Orkestra ships two paths for this:
./backup.shand./restore.shat the repo root — bundled, opinionated, cover every stateful surface in one tarball. Right for dev, staging, and small single-VM production. See Bundled scripts below.- Manual
mongodump/mongorestore+ a separate secrets tarball — finer-grained, the right choice once you start shipping dumps to off-site object storage with their own retention and ACLs. See Manual recipes.
Bundled scripts
./backup.sh and ./restore.sh live at the repo root alongside ./orkestra.sh. Both run as a TUI (no args) or via CLI flags, and target the canonical infra container names the base ships: orkestra-mongodb, orkestra-redis, orkestra-rustfs. (A fork that adds an addon with its own datastore extends the component list — the archived graph addon, for example, snapshotted an orkestra-memgraph volume.)
What they cover
| Component | Backup mechanism | Restore mechanism |
|---|---|---|
mongodb | mongodump --db $MONGO_DATABASE --archive --gzip (scoped to the orkestra DB — skips admin/local/config system DBs and the throwaway orkestra_openapi_dump sandbox that make openapi-dump uses) | mongorestore --drop --archive --gzip, with automatic --nsFrom/--nsTo remapping if the archive's source DB name differs from the target's MONGO_DATABASE |
redis | Synchronous SAVE, then docker cp of dump.rdb + the AOF directory from whatever path CONFIG GET dir reports (the redis-stack image used in docker-compose.infra.yml writes to /, not /data) | Stop container, copy files back, start container |
rustfs | Enumerates buckets via aws-cli over orkestra-network and s3 syncs each one out | s3 mb (best-effort) + s3 sync from the bundle back into each bucket |
secrets | Copies docker/.env and docker/keys/* into the bundle | Writes the files back into docker/, prompting before overwriting existing ones |
A manifest.json at the tarball root records the schema version, timestamp, environment, host, and which components were actually captured. restore.sh reads it to decide which components are available.
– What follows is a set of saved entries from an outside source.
-- ==== Sys2Proof/Laws/State.lean ====
section
/-! SUPPORT. What each update of the state leaves as it was: one lemma per field. -/

namespace Sys2Proof.Machine

@[simp] theorem State.modJob_now (s : State) (k : Nat) (f : Job → Job) : (s.modJob k f).now = s.now := by unfold State.modJob; split <;> rfl
@[simp] theorem State.modJob_ticket (s : State) (k : Nat) (f : Job → Job) : (s.modJob k f).ticket = s.ticket := by unfold State.modJob; split <;> rfl
@[simp] theorem State.modJob_agenda (s : State) (k : Nat) (f : Job → Job) : (s.modJob k f).agenda = s.agenda := by unfold State.modJob; split <;> rfl
@[simp] theorem State.modJob_cur (s : State) (k : Nat) (f : Job → Job) : (s.modJob k f).cur = s.cur := by unfold State.modJob; split <;> rfl
@[simp] theorem State.modJob_lane (s : State) (k : Nat) (f : Job → Job) : (s.modJob k f).lane = s.lane := by unfold State.modJob; split <;> rfl
@[simp] theorem State.modJob_args (s : State) (k : Nat) (f : Job → Job) : (s.modJob k f).args = s.args := by unfold State.modJob; split <;> rfl
@[simp] theorem State.modJob_nextId (s : State) (k : Nat) (f : Job → Job) : (s.modJob k f).nextId = s.nextId := by unfold State.modJob; split <;> rfl
@[simp] theorem State.modJob_outbox (s : State) (k : Nat) (f : Job → Job) : (s.modJob k f).outbox = s.outbox := by unfold State.modJob; split <;> rfl
@[simp] theorem State.modJob_flights (s : State) (k : Nat) (f : Job → Job) : (s.modJob k f).flights = s.flights := by unfold State.modJob; split <;> rfl
@[simp] theorem State.modJob_accesses (s : State) (k : Nat) (f : Job → Job) : (s.modJob k f).accesses = s.accesses := by unfold State.modJob; split <;> rfl
@[simp] theorem State.modJob_cores (s : State) (k : Nat) (f : Job → Job) : (s.modJob k f).cores = s.cores := by unfold State.modJob; split <;> rfl
@[simp] theorem State.modJob_dies (s : State) (k : Nat) (f : Job → Job) : (s.modJob k f).dies = s.dies := by unfold State.modJob; split <;> rfl
@[simp] theorem State.modJob_mem (s : State) (k : Nat) (f : Job → Job) : (s.modJob k f).mem = s.mem := by unfold State.modJob; split <;> rfl
@[simp] theorem State.modJob_memPoison (s : State) (k : Nat) (f : Job → Job) : (s.modJob k f).memPoison = s.memPoison := by unfold State.modJob; split <;> rfl
@[simp] theorem State.modJob_boots (s : State) (k : Nat) (f : Job → Job) : (s.modJob k f).boots = s.boots := by unfold State.modJob; split <;> rfl
@[simp] theorem State.modJob_boot (s : State) (k : Nat) (f : Job → Job) : (s.modJob k f).boot = s.boot := by unfold State.modJob; split <;> rfl
@[simp] theorem State.modJob_ready (s : State) (k : Nat) (f : Job → Job) : (s.modJob k f).ready = s.ready := by unfold State.modJob; split <;> rfl
@[simp] theorem State.modJob_fatal (s : State) (k : Nat) (f : Job → Job) : (s.modJob k f).fatal = s.fatal := by unfold State.modJob; split <;> rfl
@[simp] theorem State.modJob_supply (s : State) (k : Nat) (f : Job → Job) : (s.modJob k f).supply = s.supply := by unfold State.modJob; split <;> rfl
@[simp] theorem State.modJob_ptpt (s : State) (k : Nat) (f : Job → Job) : (s.modJob k f).ptpt = s.ptpt := by unfold State.modJob; split <;> rfl
@[simp] theorem State.modJob_slew (s : State) (k : Nat) (f : Job → Job) : (s.modJob k f).slew = s.slew := by unfold State.modJob; split <;> rfl
@[simp] theorem State.modJob_etherUp (s : State) (k : Nat) (f : Job → Job) : (s.modJob k f).etherUp = s.etherUp := by unfold State.modJob; split <;> rfl
@[simp] theorem State.modJob_pkg (s : State) (k : Nat) (f : Job → Job) : (s.modJob k f).pkg = s.pkg := by unfold State.modJob; split <;> rfl
@[simp] theorem State.modJob_queues (s : State) (k : Nat) (f : Job → Job) : (s.modJob k f).queues = s.queues := by unfold State.modJob; split <;> rfl
@[simp] theorem State.modJob_history (s : State) (k : Nat) (f : Job → Job) : (s.modJob k f).history = s.history := by unfold State.modJob; split <;> rfl
@[simp] theorem State.modJob_launches (s : State) (k : Nat) (f : Job → Job) : (s.modJob k f).launches = s.launches := by unfold State.modJob; split <;> rfl
@[simp] theorem State.modJob_ctxs (s : State) (k : Nat) (f : Job → Job) : (s.modJob k f).ctxs = s.ctxs := by unfold State.modJob; split <;> rfl
@[simp] theorem State.modJob_s1 (s : State) (k : Nat) (f : Job → Job) : (s.modJob k f).s1 = s.s1 := by unfold State.modJob; split <;> rfl
@[simp] theorem State.modJob_s2 (s : State) (k : Nat) (f : Job → Job) : (s.modJob k f).s2 = s.s2 := by unfold State.modJob; split <;> rfl
@[simp] theorem State.modJob_vfs (s : State) (k : Nat) (f : Job → Job) : (s.modJob k f).vfs = s.vfs := by unfold State.modJob; split <;> rfl
@[simp] theorem State.modJob_parts (s : State) (k : Nat) (f : Job → Job) : (s.modJob k f).parts = s.parts := by unfold State.modJob; split <;> rfl
@[simp] theorem State.modJob_staged (s : State) (k : Nat) (f : Job → Job) : (s.modJob k f).staged = s.staged := by unfold State.modJob; split <;> rfl
@[simp] theorem State.modJob_shapes (s : State) (k : Nat) (f : Job → Job) : (s.modJob k f).shapes = s.shapes := by unfold State.modJob; split <;> rfl
@[simp] theorem State.modJob_wids (s : State) (k : Nat) (f : Job → Job) : (s.modJob k f).wids = s.wids := by unfold State.modJob; split <;> rfl
@[simp] theorem State.modJob_barriers (s : State) (k : Nat) (f : Job → Job) : (s.modJob k f).barriers = s.barriers := by unfold State.modJob; split <;> rfl
@[simp] theorem State.modJob_colls (s : State) (k : Nat) (f : Job → Job) : (s.modJob k f).colls = s.colls := by unfold State.modJob; split <;> rfl
@[simp] theorem State.modJob_fmsgs (s : State) (k : Nat) (f : Job → Job) : (s.modJob k f).fmsgs = s.fmsgs := by unfold State.modJob; split <;> rfl
@[simp] theorem State.modJob_mail (s : State) (k : Nat) (f : Job → Job) : (s.modJob k f).mail = s.mail := by unfold State.modJob; split <;> rfl
@[simp] theorem State.modJob_klota (s : State) (k : Nat) (f : Job → Job) : (s.modJob k f).klota = s.klota := by unfold State.modJob; split <;> rfl
@[simp] theorem State.modJob_errors (s : State) (k : Nat) (f : Job → Job) : (s.modJob k f).errors = s.errors := by unfold State.modJob; split <;> rfl
@[simp] theorem State.modJob_faults (s : State) (k : Nat) (f : Job → Job) : (s.modJob k f).faults = s.faults := by unfold State.modJob; split <;> rfl
@[simp] theorem State.modJob_ages (s : State) (k : Nat) (f : Job → Job) : (s.modJob k f).ages = s.ages := by unfold State.modJob; split <;> rfl
@[simp] theorem State.modJob_migrations (s : State) (k : Nat) (f : Job → Job) : (s.modJob k f).migrations = s.migrations := by unfold State.modJob; split <;> rfl
@[simp] theorem State.modJob_retiredFrames (s : State) (k : Nat) (f : Job → Job) : (s.modJob k f).retiredFrames = s.retiredFrames := by unfold State.modJob; split <;> rfl
@[simp] theorem State.modJob_sensors (s : State) (k : Nat) (f : Job → Job) : (s.modJob k f).sensors = s.sensors := by unfold State.modJob; split <;> rfl
@[simp] theorem State.modJob_hbm (s : State) (k : Nat) (f : Job → Job) : (s.modJob k f).hbm = s.hbm := by unfold State.modJob; split <;> rfl
@[simp] theorem State.modJob_routers (s : State) (k : Nat) (f : Job → Job) : (s.modJob k f).routers = s.routers := by unfold State.modJob; split <;> rfl
@[simp] theorem State.modJob_services (s : State) (k : Nat) (f : Job → Job) : (s.modJob k f).services = s.services := by unfold State.modJob; split <;> rfl
@[simp] theorem State.modJob_vocabs (s : State) (k : Nat) (f : Job → Job) : (s.modJob k f).vocabs = s.vocabs := by unfold State.modJob; split <;> rfl
@[simp] theorem State.modJob_rings (s : State) (k : Nat) (f : Job → Job) : (s.modJob k f).rings = s.rings := by unfold State.modJob; split <;> rfl
@[simp] theorem State.modJob_grammars (s : State) (k : Nat) (f : Job → Job) : (s.modJob k f).grammars = s.grammars := by unfold State.modJob; split <;> rfl
@[simp] theorem State.modJob_sessions (s : State) (k : Nat) (f : Job → Job) : (s.modJob k f).sessions = s.sessions := by unfold State.modJob; split <;> rfl
@[simp] theorem State.modJob_requests (s : State) (k : Nat) (f : Job → Job) : (s.modJob k f).requests = s.requests := by unfold State.modJob; split <;> rfl
@[simp] theorem State.modJob_tokQ (s : State) (k : Nat) (f : Job → Job) : (s.modJob k f).tokQ = s.tokQ := by unfold State.modJob; split <;> rfl
@[simp] theorem State.modJob_detokQ (s : State) (k : Nat) (f : Job → Job) : (s.modJob k f).detokQ = s.detokQ := by unfold State.modJob; split <;> rfl
@[simp] theorem State.modJob_beacons (s : State) (k : Nat) (f : Job → Job) : (s.modJob k f).beacons = s.beacons := by unfold State.modJob; split <;> rfl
:::warning Secrets live in the tarball
The secrets component bundles docker/.env (DB passwords, OAuth client secrets, KMS master key, encryption keys) and docker/keys/* (JWT private key, Apple p8). Anyone with read access to the tarball has everything they need to decrypt every secret in module_configs. Store the resulting file in a secrets-grade location — encrypted volume, vault, or off-site bucket with strict ACLs. For production deployments, prefer the manual recipes below so secret material is backed up separately from data on its own retention.
:::
Quick start
# Interactive TUI — pick components from a menu
./backup.sh
# Non-interactive — back up everything available
./backup.sh all --yes
# Subset — only some components
./backup.sh --components mongodb,redis,secrets --yes
Output lands in ./backups/orkestra-backup-<env>-<UTC-timestamp>.tar.gz by default; override with --output.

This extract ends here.